Disillusionment with democracy-promoting interventions has led many Americans to warm to views associated with foreign-policy realism, such as relying on hard power sparingly applied. The concept of soft power, however, remains relevant with Europe, where many long for a political authority able to support the force of arms with something more reassuring than realpolitik. If disorder spreads across the continent, will struggling Europeans look to German history, German ideals, and German heroes? Nein. Any German claim to soft-power political leadership over Europe is not just too soon — it’s too thin. That’s unlikely to change for ages. As Hitler and Bonaparte both demonstrated posthumously, collective memory stubbornly endures.

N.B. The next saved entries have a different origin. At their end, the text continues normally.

-- ==== Sys2Proof/Tests/Slice0.lean ====
section
/-! SUPPORT. Tests of the model by single steps on a small state, with the expected bytes taken from
95_test_vectors.md and from the encoding tables of 30_encoding.md, and a witness for the hypotheses of each
statement. -/

namespace Sys2Proof.Tests

open Sys2Proof.Machine

/-! ## Well-formed instructions: each check refuses an ill-formed term -/

theorem test_wellFormed_bit : (Instr.displayOn 1).wellFormed = true ∧ (Instr.displayOn 2).wellFormed = false ∧
    (Instr.setChargePump 0x14).wellFormed = false ∧ (Instr.setSegRemap 0x80).wellFormed = false ∧
    (Instr.setScanDir 8).wellFormed = false ∧ (Instr.setInversion 0xA6).wellFormed = false ∧
    (Instr.setWholeOn 0x55).wellFormed = false := by decide

theorem test_wellFormed_mask6 : (Instr.setStartLine 0x3F).wellFormed = true ∧
    (Instr.setStartLine 0x40).wellFormed = false ∧ (Instr.setOffset 0x80).wellFormed = false ∧
    (Instr.setMuxRatio 0xFF).wellFormed = false := by decide

theorem test_wellFormed_mask2 : (Instr.setAddrMode 3).wellFormed = true ∧
    (Instr.setAddrMode 4).wellFormed = false := by decide

theorem test_wellFormed_null : (Instr.loadFb none).wellFormed = true ∧
    (Instr.loadXbm none (some ⟨0, 192⟩)).wellFormed = false ∧
    (Instr.loadXbm (some ⟨0, 192⟩) none).wellFormed = false := by decide

theorem test_wellFormed_overlap : (Instr.loadXbm (some ⟨0, 192⟩) (some ⟨192, 192⟩)).wellFormed = true ∧
    (Instr.loadXbm (some ⟨0, 192⟩) (some ⟨191, 192⟩)).wellFormed = false := by decide

/-! ## Decoding: words written out bit by bit from the encoding tables (30_encoding.md R81 to R83) -/

theorem test_word_rawCmd : decodeTableWord 8 0b00000000 = some (.rawCmd 0x00) ∧
    decodeTableWord 8 0b11100011 = some (.rawCmd 0xE3) := by decide

theorem test_word_displayOn : decodeTableWord 8 0b10101110 = some (.displayOn 0) ∧
    decodeTableWord 8 0b10101111 = some (.displayOn 1) := by decide

theorem test_word_setStartLine : decodeTableWord 8 0b01101010 = some (.setStartLine 0x2A) := by decide

theorem test_word_setOffset : decodeTableWord 16 0b1101001100011111 = some (.setOffset 0x1F) := by decide

theorem test_word_setChargePump : decodeTableWord 16 0b1000110100010000 = some (.setChargePump 0) ∧
    decodeTableWord 16 0b1000110100010100 = some (.setChargePump 1) := by decide

theorem test_word_setAddrMode : decodeTableWord 16 0b0010000000000010 = some (.setAddrMode 2) := by decide

theorem test_word_setSegRemap : decodeTableWord 8 0b10100001 = some (.setSegRemap 1) := by decide

theorem test_word_setScanDir : decodeTableWord 8 0b11000000 = some (.setScanDir 0) ∧
    decodeTableWord 8 0b11001000 = some (.setScanDir 1) := by decide

theorem test_word_setComPins : decodeTableWord 16 0b1101101000010010 = some (.setComPins 0x12) := by decide

theorem test_word_setContrast : decodeTableWord 16 0b1000000110101110 = some (.setContrast 0xAE) := by decide

theorem test_word_setInversion : decodeTableWord 8 0b10100111 = some (.setInversion 1) := by decide

theorem test_word_setOscFreq : decodeTableWord 16 0b1101010111110000 = some (.setOscFreq 0xF0) := by decide

theorem test_word_setMuxRatio : decodeTableWord 16 0b1010100000001111 = some (.setMuxRatio 0x0F) := by decide

theorem test_word_setColWindow :
    decodeTableWord 24 0b001000010010000000111111 = some (.setColWindow 0x20 0x3F) := by decide

theorem test_word_setPageWindow :
    decodeTableWord 24 0b001000100000100111111111 = some (.setPageWindow 0x09 0xFF) := by decide

theorem test_word_setPrecharge : decodeTableWord 16 0b1101100111110001 = some (.setPrecharge 0xF1) := by decide

theorem test_word_setVcomh : decodeTableWord 16 0b1101101101000000 = some (.setVcomh 0x40) := by decide

theorem test_word_setWholeOn : decodeTableWord 8 0b10100101 = some (.setWholeOn 1) := by decide

/-- The whole row of INIT, with the stream of 95_test_vectors.md V-INIT for 64 rows. -/
theorem test_word_init :
    decodeTableWord 200 0xAED580A83FD300408D14A1C8DA12817FD922DB20A42000A6AF = some .init := by decide

theorem test_word_loadFb : decodeTableWord 64 0x21007F2200072000 = some (.loadFb none) := by decide

/-- LOAD_XBM has no encoding of its own (30_encoding.md R96): only its request tells it from LOAD_FB. -/
theorem test_request_loadXbm : decodeRequest ⟨3, 0, 0, false, some ⟨192, 192⟩, some ⟨0, 192⟩⟩ =
    .ok (.loadXbm (some ⟨0, 192⟩) (some ⟨192, 192⟩)) := by decide

theorem test_request_refused : decodeRequest (.plain 21) = .error .noSuchOperation ∧
    decodeRequest (.plain 31) = .error .noSuchOperation ∧
    decodeRequest (.plain 2) = .error .missingBuffer := by decide

theorem test_decode_stops : decode [] = .error .emptyStream ∧ decode [0x21, 0x00] = .error .truncated ∧
    decode [0x20, 0x04] = .error .parameterBits ∧ decode [0x8D, 0x15] = .error .parameterBits := by decide

/-! ## Single steps: the vectors of V-CMD, V-TX, V-INIT, V-FB, V-XBM, V-ERR and the programs P1 to P6 -/

/-- A small panel after reset, with the bus driver's coming answers. -/
def panel (transport : Transport) (width height : Nat) (answers : List BusAnswer) : State :=
  { State.reset with
    cfg := { transport := transport, i2cAddr := 0x3C, csPin := 4, dcPin := 5, width := width, height := height }
    busIn := answers }

/-- `n` answers that accept. -/
def accepting (n : Nat) : List BusAnswer := List.replicate n ⟨0, 0⟩

/-- A 96 by 16 panel whose driver accepts. -/
def small (transport : Transport) : State := panel transport 96 16 (accepting 300)

/-- The bytes with the command tag. -/
def commands (bytes : List Byte) : List TaggedByte := bytes.map fun v => (.cmd, v)

/-- What an operation delivered, and its status. -/
def outcome : Result → Option (List TaggedByte × Option Status)
  | .next t => some (t.stream, t.status)
  | _ => none

/-- The command bytes a setting delivered on a small panel, when it succeeded. -/
def sends (i : Instr) (bytes : List Byte) : Bool :=
  outcome (exec i (small .i2c)) = some (commands bytes, some 0)

/-- The step or operation ended in a next state of which `p` holds. -/
def ends (r : Result) (p : State → Bool) : Bool :=
  match r with
  | .next t => p t
  | _ => false

/-- The events of an operation, and its status. -/
def wire : Result → Option (List Event × Option Status)
  | .next t => some (t.trace, t.status)
  | _ => none

theorem test_rawCmd : sends (.rawCmd 0x00) [0x00] ∧ sends (.rawCmd 0xE3) [0xE3] := by decide

theorem test_displayOn : sends (.displayOn 0) [0xAE] ∧ sends (.displayOn 0x02) [0xAF] := by decide

theorem test_setStartLine : sends (.setStartLine 0x47) [0x47] ∧ sends (.setStartLine 0x80) [0x40] := by decide

theorem test_setOffset : sends (.setOffset 0x1F) [0xD3, 0x1F] ∧ sends (.setOffset 0x40) [0xD3, 0x00] := by decide

theorem test_setChargePump : sends (.setChargePump 0) [0x8D, 0x10] ∧
    sends (.setChargePump 0x10) [0x8D, 0x14] := by decide

theorem test_setAddrMode : sends (.setAddrMode 0xFE) [0x20, 0x02] ∧
    sends (.setAddrMode 3) [0x20, 0x03] := by decide

theorem test_setSegRemap : sends (.setSegRemap 0) [0xA0] ∧ sends (.setSegRemap 0xFE) [0xA1] := by decide

theorem test_setScanDir : sends (.setScanDir 0) [0xC0] ∧ sends (.setScanDir 1) [0xC8] := by decide

theorem test_setComPins : sends (.setComPins 0xFF) [0xDA, 0xFF] := by decide

theorem test_setContrast : sends (.setContrast 0xAE) [0x81, 0xAE] := by decide

theorem test_setInversion : sends (.setInversion 0) [0xA6] ∧ sends (.setInversion 0xA6) [0xA7] := by decide

theorem test_setOscFreq : sends (.setOscFreq 0xF0) [0xD5, 0xF0] := by decide

theorem test_setMuxRatio : sends (.setMuxRatio 0x0F) [0xA8, 0x0F] ∧ sends (.setMuxRatio 0x40) [0xA8, 0x00] := by
  decide

theorem test_setColWindow : sends (.setColWindow 0x7F 0x00) [0x21, 0x7F, 0x00] := by decide

theorem test_setPageWindow : sends (.setPageWindow 0x09 0xFF) [0x22, 0x09, 0xFF] := by decide

theorem test_setPrecharge : sends (.setPrecharge 0xF1) [0xD9, 0xF1] := by decide

theorem test_setVcomh : sends (.setVcomh 0x40) [0xDB, 0x40] := by decide

theorem test_setWholeOn : sends (.setWholeOn 0) [0xA4] ∧ sends (.setWholeOn 0x55) [0xA5] := by decide

/-- V-INIT for 16 rows. -/
theorem test_init_stream :
    outcome (exec .init (small .i2c)) =
      some (commands [ 0xAE, 0xD5, 0x80, 0xA8, 0x0F, 0xD3, 0x00, 0x40, 0x8D, 0x14, 0xA1, 0xC8, 0xDA, 0x02, 0x81,
        0x7F, 0xD9, 0x22, 0xDB, 0x20, 0xA4, 0x20, 0x00, 0xA6, 0xAF ], some 0) := by decide

/-- P5: the fourth write fails with 7. -/
theorem test_init_fails :
    wire (exec .init (panel .i2c 128 64 (accepting 3 ++ [⟨7, 0⟩]))) =
      some ([ .i2c 0x3C [0x00, 0xAE] 0, .i2c 0x3C [0x00, 0xD5] 0, .i2c 0x3C [0x00, 0x80] 0,
        .i2c 0x3C [0x00, 0xA8] 7 ], some 7) := by decide

/-- V-ERR: DISPLAY_ON 1 under 4-wire SPI, the write fails with -1; the chip select is released. -/
theorem test_displayOn_fails :
    wire (exec (.displayOn 1) (panel .spi4 128 64 [⟨-1, 0⟩])) =
      some ([ .pin 5 .low, .pin 4 .low, .spi [0xAF] (-1), .pin 4 .high ], some (-1)) := by decide
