/-- A program is admitted when its leading READY, if any, has a level, and the rest is well formed without READY (R70). -/
theorem Program.wf_iff (p : Program) :
    p.wf = true ↔ (splitReady p).1 ≠ some [] ∧ ∀ t ∈ (splitReady p).2, t.wf = true ∧ t.isReady = false := by
  cases p with
  | nil => simp [Program.wf, Program.readyFirst, splitReady]
  | cons t rest =>
    cases t <;> simp [Program.wf, Program.readyFirst, splitReady, Stmt.wf, Stmt.isReady, forall_and, and_assoc]

/-- The loaded state: the inputs to come are the program's, and everything else is as it was. -/
theorem State.load_eq_ok_iff {s t : State} {p : Program} :
    s.load p = .ok t ↔ ∃ levels, readyLevels (splitReady p).1 = .ok levels ∧
      ∃ ds, drivesOf (splitReady p).2 = .ok ds ∧
        { s with drives := ds, readies := levels.1, readyRest := levels.2 } = t := by
  simp [State.load, bind_eq_ok_iff, pure, Except.pure]

/-- Settles O6: the two parts of the loader succeed exactly on the two parts of an admitted program, and the loaded state
differs from the old one in the inputs to come. -/
theorem loaderAdmitsWellFormedPrograms : Obligations.LoaderAdmitsWellFormedPrograms := by
  refine fun s p => ⟨?_, fun t h => ?_⟩
  · rw [p.wf_iff, ← exists_readyLevels_iff, ← exists_drivesOf_iff]
    simp only [State.load_eq_ok_iff]
    constructor
    · rintro ⟨_, levels, hlevels, ds, hds, -⟩
      exact ⟨⟨levels, hlevels⟩, ds, hds⟩
    · rintro ⟨⟨levels, hlevels⟩, ds, hds⟩
      exact ⟨_, levels, hlevels, ds, hds, rfl⟩
  · obtain ⟨levels, -, ds, -, rfl⟩ := State.load_eq_ok_iff.1 h
    exact ⟨rfl, rfl, rfl⟩

end Sys2Proof.Machine
end

section
/-! PROOFS. Results and response words (R63, R123): the word of a result by its sign, and the bounds that the table's full
scale gives to the magnitude and the rescaler. -/

namespace Sys2Proof.Machine

/-- The two's complement word of a result of at most 64 bits: `2^64` is added to a negative one (R63). -/
theorem sext64_toNat {result : Int} (hlo : -(2 ^ 63) ≤ result) (hhi : result < 2 ^ 63) :
    ((sext64 result).toNat : Int) = result + 2 ^ 64 * if result < 0 then 1 else 0 := by
  rw [sext64, BitVec.toNat_ofInt]
  split <;> omega

/-- The bits above a magnitude of 60 bits are copies of the sign (R63). -/
theorem getLsbD_sext64 {result : Int} (hlo : -(2 ^ 60) ≤ result) (hhi : result < 2 ^ 60) {k : Nat} (hk : 60 ≤ k)
    (hk' : k ≤ 63) : (sext64 result).getLsbD k = decide (result < 0) := by
  have hword := sext64_toNat (result := result) (by omega) (by omega)
  rw [getLsbD_eq_div_mod, decide_eq_decide]
  split at hword <;> interval_cases k <;> omega

/-- Settles O43: `10^18` is below `2^60`, so bits 63:60 are the sign, which says whether `2^64` was added. -/
theorem responseCarriesTheResult : Obligations.ResponseCarriesTheResult := by
  intro result hlo hhi
  have hbits {k : Nat} := getLsbD_sext64 (result := result) (k := k) (by omega) (by omega)
  refine ⟨fun k => hbits, ?_⟩
  rw [hbits (by norm_num) le_rfl, sext64_toNat (by omega) (by omega)]
  simp

theorem natMag_le {x1 x2 f : Nat} (odd : Bool) (h : x1 ≤ x2) (hf : f ≤ 2 ^ 16) : natMag odd x1 x2 f ≤ x2 := by
  have hstep : (x2 - x1) * f / 2 ^ 16 ≤ x2 - x1 :=
    Nat.div_le_of_le_mul (by rw [mul_comm]; exact Nat.mul_le_mul_right _ hf)
  cases odd
  · exact Nat.sub_le _ _
  · calc x1 + (x2 - x1) * f / 2 ^ 16 ≤ x1 + (x2 - x1) := Nat.add_le_add_left hstep _
      _ = x2 := Nat.add_sub_cancel' h

theorem romList_getD_le_amp : ∀ k < 257, (romList.getD k 0).toNat ≤ Config.amp := by
  decide +kernel

/-- Interpolation over the table stays within full scale (R103). -/
theorem magnitude_amplitudeRom_bounds (c : Cyclic) :
    0 ≤ magnitude amplitudeRom c ∧ magnitude amplitudeRom c ≤ 2 ^ 31 - 1 := by
  have hidx := (tableIndex c).isLt
  have hle := natMag_le (isOddQuadrant c) (romList_getD_le_succ _ hidx) (interp c).isLt.le
  have hamp := romList_getD_le_amp _ (Nat.succ_lt_succ hidx)
  rw [magnitude_amplitudeRom]
  exact ⟨Int.natCast_nonneg _, Int.ofNat_le.2 (hle.trans hamp)⟩

theorem applySign_bounds {mag n : Int} (neg : Bool) (hlo : 0 ≤ mag) (hhi : mag ≤ n) :
    -n ≤ applySign neg mag ∧ applySign neg mag ≤ n := by
  cases neg <;> simp only [applySign] <;> omega
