/-- What a delivery leaves: one more entry in the trace, the port groups as large as before. -/
theorem delivers_frame {s : State} {i v : Word} {e : Environment} (h : Delivers s i v e) :
    i.toNat < s.nIn ∧ e.trace = s.env.trace ++ [.input i v] ∧ e.inputs.length = s.env.inputs.length ∧
    e.nOut = s.env.nOut := by
  obtain ⟨ch, hch, ⟨later, -, rfl⟩ | ⟨-, -, rfl⟩⟩ := h
  · exact ⟨(List.getElem?_eq_some_iff.1 hch).1, rfl, List.length_set, rfl⟩
  · exact ⟨(List.getElem?_eq_some_iff.1 hch).1, rfl, rfl, rfl⟩

theorem not_delivers_of_withheld {s : State} {i : Word} (hw : Withheld s i) (v : Word) (e : Environment) :
    ¬ Delivers s i v e := by
  rintro ⟨ch, hch, hdel⟩
  obtain ⟨ch', hch', hoff, hholds⟩ := hw
  cases hch.symm.trans hch'
  rcases hdel with ⟨later, hoff', -⟩ | ⟨-, hholds', -⟩
  · cases hoff.symm.trans hoff'
  · cases hholds.symm.trans hholds'

theorem Claims.Withheld.lt_nIn {s : State} {i : Word} (hw : Withheld s i) : i.toNat < s.nIn := by
  obtain ⟨ch, hch, -⟩ := hw
  exact (List.getElem?_eq_some_iff.1 hch).1

/-- A word offered on a channel changes what the environment holds for it, not the trace or the numbers of channels. -/
theorem offer_eq_withEnv (s : State) (i : Nat) (v : Word) :
    ∃ e, s.offer i v = { s with env := e } ∧ e.trace = s.env.trace ∧ e.inputs.length = s.env.inputs.length ∧
      e.nOut = s.env.nOut := by
  unfold State.offer
  cases s.env.inputs[i]? with
  | none => exact ⟨s.env, rfl, rfl, rfl, rfl⟩
  | some ch => exact ⟨_, rfl, rfl, List.length_set, rfl⟩

/-- The channel that withheld its word delivers the one then offered on it. -/
theorem delivers_offer_of_withheld {s : State} {i : Word} (hw : Withheld s i) {v w : Word} {e : Environment}
    (h : Delivers (s.offer i.toNat v) i w e) : w = v ∧ e.trace = s.env.trace ++ [.input i v] := by
  obtain ⟨ch, hch, hoff, -⟩ := hw
  have hoffer : s.offer i.toNat v = s.setChannel i.toNat { ch with offered := [v] } := by
    simp only [State.offer, hch, hoff, List.nil_append]
  have hlt := (List.getElem?_eq_some_iff.1 hch).1
  have htrace := (delivers_frame h).2.1
  obtain ⟨ch', hch', hdel⟩ := h
  rw [hoffer, State.setChannel] at hch'
  cases hch'.symm.trans (List.getElem?_set_self hlt)
  rcases hdel with ⟨later, hv, -⟩ | ⟨hv, -⟩
  · cases hv
    rw [hoffer] at htrace
    exact ⟨rfl, htrace⟩
  · cases hv

/-! ### IN and OUT (rules R111 and R112) -/

/-- Everything the arm of IN can do: the range check raises, the delivered word is stored, or its word is withheld. -/
theorem armIn_cases (a : Word) (d : Slot) (i : Word) (s : State) :
    (s.nIn ≤ i.toNat ∧ armIn a d (.imm i) s = .next (s.raise (.inputChannelRange i))) ∨
    (∃ v e, Delivers s i v e ∧ armIn a d (.imm i) s = writeBack a d v { s with env := e }) ∨
    (Withheld s i ∧ armIn a d (.imm i) s = .fault (.inputHeld i)) := by
  by_cases hout : s.nIn ≤ i.toNat
  · exact .inl ⟨hout, armIn_eq_raise_of_nIn_le hout a d⟩
  · cases hport : s.inPort i with
    | none =>
      exact .inr (.inr ⟨withheld_of_inPort_eq_none hport (Nat.lt_of_not_le hout), by simp [armIn, hout, hport]⟩)
    | some p =>
      obtain ⟨v, t⟩ := p
      obtain ⟨e, hdel, rfl⟩ := delivers_of_inPort hport
      exact .inr (.inl ⟨v, e, hdel, by simp [armIn, hout, hport]⟩)

/-- Everything IN can do, in the operands' values. -/
theorem exec_inp_cases (o1 o2 : Operand) (s : State) :
    (s.nIn ≤ (value2 o1 o2 s).toNat ∧
      exec (.inp o1 o2) s = .next (raisedInExecute o1 o2 s (.inputChannelRange (value2 o1 o2 s)))) ∨
    (∃ v e, Delivers s (value2 o1 o2 s) v e ∧ exec (.inp o1 o2) s = storeResult o1 o2 v { s with env := e }) ∨
    (Withheld s (value2 o1 o2 s) ∧ exec (.inp o1 o2) s = .fault (.inputHeld (value2 o1 o2 s))) := by
  rw [exec_inp]
  rcases armIn_cases s.pc (resolve o1 s).1 (value2 o1 o2 s) (s.setPc (executePc o1 o2 s)) with
    hout | ⟨v, e, hdel, harm⟩ | hheld
  · exact .inl hout
  · refine .inr (.inl ⟨v, e, hdel, ?_⟩)
    rw [harm, storeResult, resolve_fst_withEnv o1 s e]
    rfl
  · exact .inr (.inr hheld)

/-- With a connected channel whose word is not withheld, IN stores the word delivered. -/
theorem exec_inp_of_not_withheld {o1 o2 : Operand} {s : State} (hrange : (value2 o1 o2 s).toNat < s.nIn)
    (hfree : ¬ Withheld s (value2 o1 o2 s)) :
    ∃ v e, Delivers s (value2 o1 o2 s) v e ∧ exec (.inp o1 o2) s = storeResult o1 o2 v { s with env := e } := by
  rcases exec_inp_cases o1 o2 s with ⟨hout, -⟩ | hdel | ⟨hheld, -⟩
  · omega
  · exact hdel
  · exact absurd hheld hfree

/-- OUT in the operands' values: the index check, then the invocation and the loop increment. -/
theorem exec_out (o1 o2 : Operand) (s : State) : exec (.out o1 o2) s =
    if s.nOut ≤ (value1 o1 o2 s).toNat then
      .next (raisedInExecute o1 o2 s (.outputChannelRange (value1 o1 o2 s)))
    else .next ((s.outPort (value1 o1 o2 s) (value2 o1 o2 s)).setPc (executePc o1 o2 s + 1)) := by
  calc exec (.out o1 o2) s
    _ = armOut s.pc (resolve o1 s).1 (resolve o2 (s.setPc (s.pc + BitVec.ofNat 16 o1.k))).1
          (s.setPc (executePc o1 o2 s)) := withSlots_eq o1 o2 s (armOut s.pc)
    _ = _ := by
      rw [armOut, readSlot_resolve_fst, readSlot_resolve_snd]
      rfl

/-! ### The statements -/

/-- Settles O33: the word delivered is stored into operand 1, which takes a write. -/
theorem inWritesTheDeliveredWord : Obligations.InWritesTheDeliveredWord := by
  refine ⟨encodedAs_instr .inp, fun o1 o2 s htakes hrange hfree => ?_⟩
  obtain ⟨v, e, hdel, hexec⟩ := exec_inp_of_not_withheld hrange hfree
  obtain ⟨t, hnext, hwritten⟩ := storeResult_written (s := { s with env := e }) htakes o2 v
  exact ⟨t, v, e, hdel, hexec.trans hnext, hwritten⟩

/-- Settles O35: a withheld channel is connected and delivers nothing, which leaves one of IN's three ways. -/
theorem inIsHeldWhileTheWordIsWithheld : Obligations.InIsHeldWhileTheWordIsWithheld := by
  intro o1 o2 s hheld
  rcases exec_inp_cases o1 o2 s with ⟨hout, -⟩ | ⟨v, e, hdel, -⟩ | ⟨-, hexec⟩
  · exact absurd hheld.lt_nIn (Nat.not_lt_of_le hout)
  · exact absurd hdel (not_delivers_of_withheld hheld v e)
  · exact hexec
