-- ==== Sys2Proof/Word.lean ====
section
/-! DEFINITION. The widths the spec works with: a byte, a nibble, a request word (spec/00_scope.md R7, R10). -/

namespace Sys2Proof

/-- One byte of the bus or of the receiver's memories (R7). -/
abbrev Byte := BitVec 8

/-- A 4-bit half of a byte, and what the four data lines carry (R10, R14). -/
abbrev Nibble := BitVec 4

/-- A request word at the upstream port (R7, R65). -/
abbrev ReqWord := BitVec 10

end Sys2Proof
end

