-- ==== Sys2Proof/Machine/Flags.lean ====
section
/-! DEFINITION. The status flags and output ports (spec/10_state.md R21, R23-R25): functions of the state, none written as a
side effect of a computation. -/

namespace Sys2Proof.Machine

/-- req_ready = (SCHED = NONE) ∧ (FSM ≠ FAULT) ∧ (rst = 0) (R24). -/
def State.reqReady (s : State) : Bool := s.sched = .none && s.fsm != .fault && !s.rst

/-- A request is accepted exactly when req_valid = 1 and req_ready = 1 (R24). -/
def State.accepts (s : State) : Bool := s.reqValid && s.reqReady

/-- The `state` output: UNINIT=0, BOOT8=1, BOOT4=2, READY=3, FAULT=7 (R23). -/
def State.stateOut (s : State) : BitVec 3 :=
  match s.fsm with
  | .uninit => 0
  | .boot8 => 1
  | .boot4 => 2
  | .ready => 3
  | .fault => 7

/-- The `fault` output (R23). -/
def State.faultOut (s : State) : Bool := s.fsm = .fault

/-- The `fcode` output: NONE=0, NOT_READY=1, REINIT=2, RESERVED_REQ=3 (R23). -/
def State.fcodeOut (s : State) : BitVec 2 :=
  match s.fcode with
  | .none => 0
  | .notReady => 1
  | .reinit => 2
  | .reservedReq => 3

/-- The level a physical output line carries, by P_PINMAP; none while the block does not drive it: OE = 0, or a line of no
signal (R21, R23, R46). -/
def State.pinLevel (s : State) (line : Nat) : Option Bool :=
  if !s.oe then none
  else if line = s.cfg.pinMap.rs then some s.lineRs
  else if line = s.cfg.pinMap.e then some s.lineE
  else if line = s.cfg.pinMap.d0 then some (s.lineD.getLsbD 0)
  else if line = s.cfg.pinMap.d1 then some (s.lineD.getLsbD 1)
  else if line = s.cfg.pinMap.d2 then some (s.lineD.getLsbD 2)
  else if line = s.cfg.pinMap.d3 then some (s.lineD.getLsbD 3)
  else none

end Sys2Proof.Machine
end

France’s claims to soft-power preeminence, by contrast, are crystal clear and deeply intertwined. At a time when centuries-old monarchies and feudal aristocracies ruled the continent, the French revolutionary motto was a strange and frightening war cry. Today, it is better described as the common sense of the European people. Instead of a militant abstraction, it’s a statement of the peaceable principles Europeans largely live out in real life (especially relative to their neighbors). Europe today is more a product of France’s political creed than of any other nation’s. In Europe, there is no closer cognate to America’s "We the People" than "Liberté, égalité, fraternité" — a phrase that captures France’s attitude not only toward the French, but toward Europe and the world.

Uniquely, France has maintained this deep reservoir of soft power without having run short of hard power. It’s the only nuclear-armed state east of Britain and west of Russia. It has more aircraft carriers than Britain, which is working to redesign its own to mimic the systems used by the French. And it’s willing and able to intervene quickly in its near abroad, as in Ivory Coast, and take the lead in international military operations, such as in Libya. An internal high-level 2008 review of French military policy led to NATO reintegration on the one hand and a grand strategy devoted to "freedom of action" on the other. Today, Paris is at once more focused on the continent and more attentive to meeting the challenge of global threats. Intentionally or not, this strategic turn toward a non-isolationist Eurocentrism reflects a growing authority behind France’s power position.

The precarious weakness of the EU now makes plain that European unity is to be found not in abstractions or bureaucracies but in the leadership of particular, flesh-and-blood human beings. When the alternatives to French leadership are either nowhere men dispatched from Brussels or bean-counters in Berlin, does French pride — relatively more generous, powerful, and legitimate — seem so outrageous?

If Europeans answer that question seriously, they just might be inspired to make more of Napoleon’s legacy than a tourist trap.

James Poulos is a writer in Los Angeles.